#### Task data

-- ==== Sys2Proof/Machine/Schedule.lean ====
section
/-! DEFINITION. What happens next: an instruction issues from a core's slot (R84 to R91), an element fires (R329, R342), or an event of the machine
happens. An ordered move says which; without one the default order of this file does (log entry 5). -/

namespace Sys2Proof.Machine

open Sys2Proof

/-- Time passes (R409, R411, R417): the trace records of the cycle that ends are written, and tiles with a team count residency over the cycles. -/
def tick (dt : Nat) (late : Bool) (s : State) : State :=
  let s := if dt = 0 then s else flushTrace 3 (flushTrace 2 (flushTrace 1 (flushTrace 0 s)))
  { s with
    now := s.now + dt
    late := late
    idle := false
    tiles := s.tiles.map fun (k, v) =>
      (k, if v.drains then { v with counts := v.counts.set 0 (v.counts.get 0 + BitVec.ofNat 64 dt) } else v) }

/-! ### The events of the default order -/

/-- The thunks of an event for every number below `n`. -/
def upTo (n : Nat) (f : Nat → State → Out) : List (State → Out) := (List.range n).map f

/-- The events of a strand. -/
def strandEvents (i : StrandId) (t : Strand) : List (State → Out) :=
  upTo t.lates.length (execScalarAccessComplete i) ++ upTo (t.orphans.length + t.stores.length) (execStoreQueueDrain i) ++
  upTo t.queue.length (execElementGroup i) ++ upTo t.queue.length (execVectorInstructionStart i) ++
  [execForklAct i, execJoinlAct i] ++
  (match t.tundish with
   | some q => upTo q.bufs.length (execBufferDrained i)
   | none => []) ++
  (match t.status with
   | .blocked _ =>
     [execFullemptyWake i, execWaitlineWake i, execBarwWake i, execJoinlWake i, execTlbInvalidateComplete i, execStrmWaitWake i, execTqpopWake i,
      execQdrainWake i, execCfgCheckDone i, execCfgLoadDone i, execCfgSaveDone i, execCfgRestDone i]
   | .exiting => [execSlotFree i]
   | .running => [execBreakpointStop i]
   | .free => [])

/-- The events of a tile's fabric. -/
def fabricEvents (t : TileId) (f : Fabric) : List (State → Out) :=
  f.elems.flatMap (fun (q, x) =>
    let e : ElemId := ⟨t, BitVec.ofNat 8 q⟩
    execPredicateWriteResolve e :: upTo x.firings.length (execElementResultWrite e) ++ [execElementContextSwitch e, execElementSnapshot e]) ++
  upTo (f.flights.length + f.feeds.length + f.caught.length) (execTokenDelivery t) ++ upTo f.edges.length (execEdgeQueueForward t) ++
  upTo f.ops.length (execWaveOperationPerform t) ++ upTo f.bindings.length (execStreamOutTake t) ++ [execMarkerTimeout t]

/-- The events of a tile. -/
def tileEvents (t : TileId) (v : Tile) : List (State → Out) :=
  [execVpartEffect t] ++
  v.streams.flatMap (fun (k, x) => upTo (x.done.length + 4) (fun j => execSectorComplete t k (x.resume + j)) ++ [execStreamFault t k]) ++
  v.jobs.map (fun (k, _) => execRiddleBatch t k) ++
  v.rels.map (fun (n, _) => execRowRelease t n) ++
  [execMatrixStart t, execRowFire t, execMatrixComplete t, execQrelEffect t] ++ upTo v.fills.length (execQclaimFillDone t) ++
  [execMatrixEntry t, execMatrixExit t, execLeaveGrant t, execCpCommandDone t, execTileClearDone t] ++
  (if v.fabric = {} then [] else fabricEvents t v.fabric)

/-- The origins at which a team can stand. -/
def origins : List (Nat × Nat) := (List.range 9).flatMap fun y => (List.range 8).map fun x => (x, y)

/-- The events of a team. -/
def teamEvents (q : BitVec 2) (n k : Nat) (tm : Team) : List (State → Out) :=
  match tm.state with
  | .waiting => origins.map (fun (x, y) => execTeamPlace q n k x y) ++ [execClaimBegin q n k, execPreemptDecision q n k]
  | .saved _ => origins.map (fun (x, y) => execTeamRestore q n k x y) ++ [execClaimBegin q n k, execPreemptDecision q n k]
  | .resident _ _ _ => [execTeamEnd q n k, execTeamFirstIssue q n k]
  | .draining _ _ => [execSwapOutSave q n k]
  | .ended => []

/-- The events of a quadrant. -/
def quadEvents (q : BitVec 2) (v : Quad) : List (State → Out) :=
  [execClockLockDone q, execFkeyCommandDone q, execTraceSample q] ++
  v.launches.flatMap fun (n, sl) =>
    match sl.launch with
    | none => []
    | some l =>
      upTo l.met.length (execReadinessRead q n) ++ (l.teams.mapIdx fun k tm => teamEvents q n k tm).flatten ++ [execLaunchSignal q n]

/-- The events of the default order, in that order. -/
def State.events (s : State) : List (State → Out) :=
  s.strands.flatMap (fun (i, t) => strandEvents i t) ++ s.tiles.flatMap (fun (t, v) => tileEvents t v) ++
  [(0 : BitVec 2), 1, 2, 3].flatMap fun q => quadEvents q (s.quad q)

/-- The first of some acts that does something. -/
def firstActs (l : List (State → Out)) (s : State) : Option State :=
  match l with
  | [] => none
  | f :: r =>
    match f s with
    | .next s' => if s'.idle then firstActs r s else some s'
    | _ => firstActs r s

/-- The cores that the machine has, but for tiles that nothing has touched. -/
def State.cores (s : State) : List CoreId := [(0 : BitVec 2), 1, 2, 3].map .control ++ s.tiles.map fun (t, _) => .tile t

/-- The elements of the tiles whose fabric runs. -/
def State.firable (s : State) : List ElemId :=
  s.tiles.flatMap fun (t, v) => v.fabric.elems.map fun (q, _) => ⟨t, BitVec.ofNat 8 q⟩

/-- The wait count of a strand (R90): it counts consecutive cycles, so that it lapses in a cycle in which its core issued nothing. -/
def State.waited (s : State) (i : StrandId) : Nat := if (s.core i.core).last.map (· + 1) = some s.now then (s.strand i).gto else 0

/-- The strand that issues of those of a core that are ready (R89, R90), with the state after its issue. -/
def pickSlot (c : CoreId) (ready : List (StrandId × State)) (s : State) : Option (StrandId × State) :=
  let k := s.core c
  if s.roundRobin c then
    (List.range 8).findSome? fun n => ready.find? fun a => a.1.slot.toNat = (k.rr + n) % 8
  else
    let most := ready.foldl (fun n a => max n (s.waited a.1)) 0
    if 56 ≤ most then ready.find? fun a => s.waited a.1 = most
    else match ready.find? fun a => k.greedy = some a.1.slot with
      | some a => some a
      | none =>
        let least := ready.foldl (fun n a => min n (s.strand a.1).age) ((ready.head?.map fun a => (s.strand a.1).age).getD 0)
        ready.find? fun a => (s.strand a.1).age = least

/-- The wait counts after a cycle in which a strand of a core issued (R90), from the state before it. -/
def countWaits (c : CoreId) (ready : List StrandId) (issued : StrandId) (before s : State) : State :=
  (slots c).foldl (fun s i =>
    let n := if i = issued || !ready.contains i then 0 else before.waited i + 1
    if (s.strand i).gto = n then s else s.modStrand i fun t => { t with gto := n }) s

noncomputable section

/-- An issue opportunity of a strand (R87): an asynchronous trap that is due takes it, else the next instruction issues, or its fetch traps. -/
def strandIssue (i : StrandId) (st : State) : Out :=
  let s : State := { st with cur := .strand i }
  if s.asyncDue i then execAsyncTrap i s
  else if !s.contends i then wait s
  else match fetchInstr i s with
    | .ok (n, s') => exec n s'
    | .error none => wait s
    | .error (some _) => execFetchTrap i (noteFetchTrap i s)

/-- The strands of a core that are ready (R87), each with the state after its issue, but for those that the environment holds back (R9). -/
def readyStrands (c : CoreId) (held : BitVec 8) (s : State) : List (StrandId × State) :=
  (slots c).filterMap fun i =>
    if held.getLsbD i.slot.toNat then none
    else match strandIssue i s with
      | .next s' => if s'.idle then none else some (i, s')
      | _ => none

/-- The issue slot of a core (R86 to R90): where it is free in this cycle, the strand that the policy picks of those that are ready issues. -/
def runIssue (c : CoreId) (held : BitVec 8) (s : State) : Out :=
  if !s.slotOpen c || !s.coreRuns c then wait s
  else
    let ready := readyStrands c held s
    match pickSlot c ready s with
    | none => wait s
    | some (i, f) => .next (countWaits c (ready.map (·.1)) i s f)

/-- An element fires (R329): its chosen word is executed; an entry that is empty or no instruction freezes it (R46, R48). -/
def runFire (e : ElemId) (st : State) : Out :=
  let s : State := { st with cur := .elem e }
  match s.choose e with
  | none => execNohandlerFreeze e s
  | some c =>
    match Sys2Proof.decodeElem c.word with
    | .ok n => exec n s
    | .error _ => execFabricIllegal e s

/-- An event of the machine: an instruction that no agent issues. -/
def runEvent (n : Instr) (s : State) : Out :=
  if !(encode n).isEmpty then wait s
  else match n with
    | .fetchTrap i => execFetchTrap i (noteFetchTrap i s)
    | n => exec n s

/-- An act of the environment's order. -/
def runAct (a : Act) (s : State) : Out :=
  match a with
  | .issue c held => runIssue c held s
  | .fire e => runFire e s
  | .event n => runEvent n s

/-- The default issue: the first core, the cores taken in turn, whose slot is free and that has a ready strand. -/
def defaultIssue (s : State) : Option State :=
  let l := s.cores
  let n := s.now % l.length
  firstActs ((l.drop n ++ l.take n).map fun c => runIssue c 0) s

/-- The default firing of an element. -/
def defaultFire (s : State) : Option State :=
  let l := s.firable
  let n := s.now % l.length
  firstActs ((l.drop n ++ l.take n).map runFire) s

/-- The default events. -/
def defaultEvent (s : State) : Option State := firstActs s.events s

/-- What happens where no move is ordered: every core issues in each cycle, and then time passes and an event happens or an element fires, these two
in turn. A machine in which nothing can happen passes 64 ac at a time. -/
def defaultAct (s : State) : Out :=
  match defaultIssue { s with late := false, idle := false } with
  | some f => .next f
  | none =>
    let u := tick (if s.idle then 64 else 1) false s
    let r := if u.now % 2 = 0 then (defaultEvent u).orElse fun _ => defaultFire u else (defaultFire u).orElse fun _ => defaultEvent u
    match r with
    | some f => .next f
    | none => wait u

/-- The next act: the first ordered move, or the default one. -/
def nextAct (s : State) : Out :=
  match s.sched with
  | m :: r => runAct m.act { tick m.dt m.late s with sched := r }
  | [] => defaultAct s

end

end Sys2Proof.Machine
end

########

▸ What to produce: The lines running from the start of the data through the one that contains "open Sys2Proof" should be reproduced exactly, and only those.

▸ Response box:
-- ==== Sys2Proof/Machine/Schedule.lean ====
section
/-! DEFINITION. What happens next: an instruction issues from a core's slot (R84 to R91), an element fires (R329, R342), or an event of the machine
happens. An ordered move says which; without one the default order of this file does (log entry 5). -/

namespace Sys2Proof.Machine

open Sys2Proof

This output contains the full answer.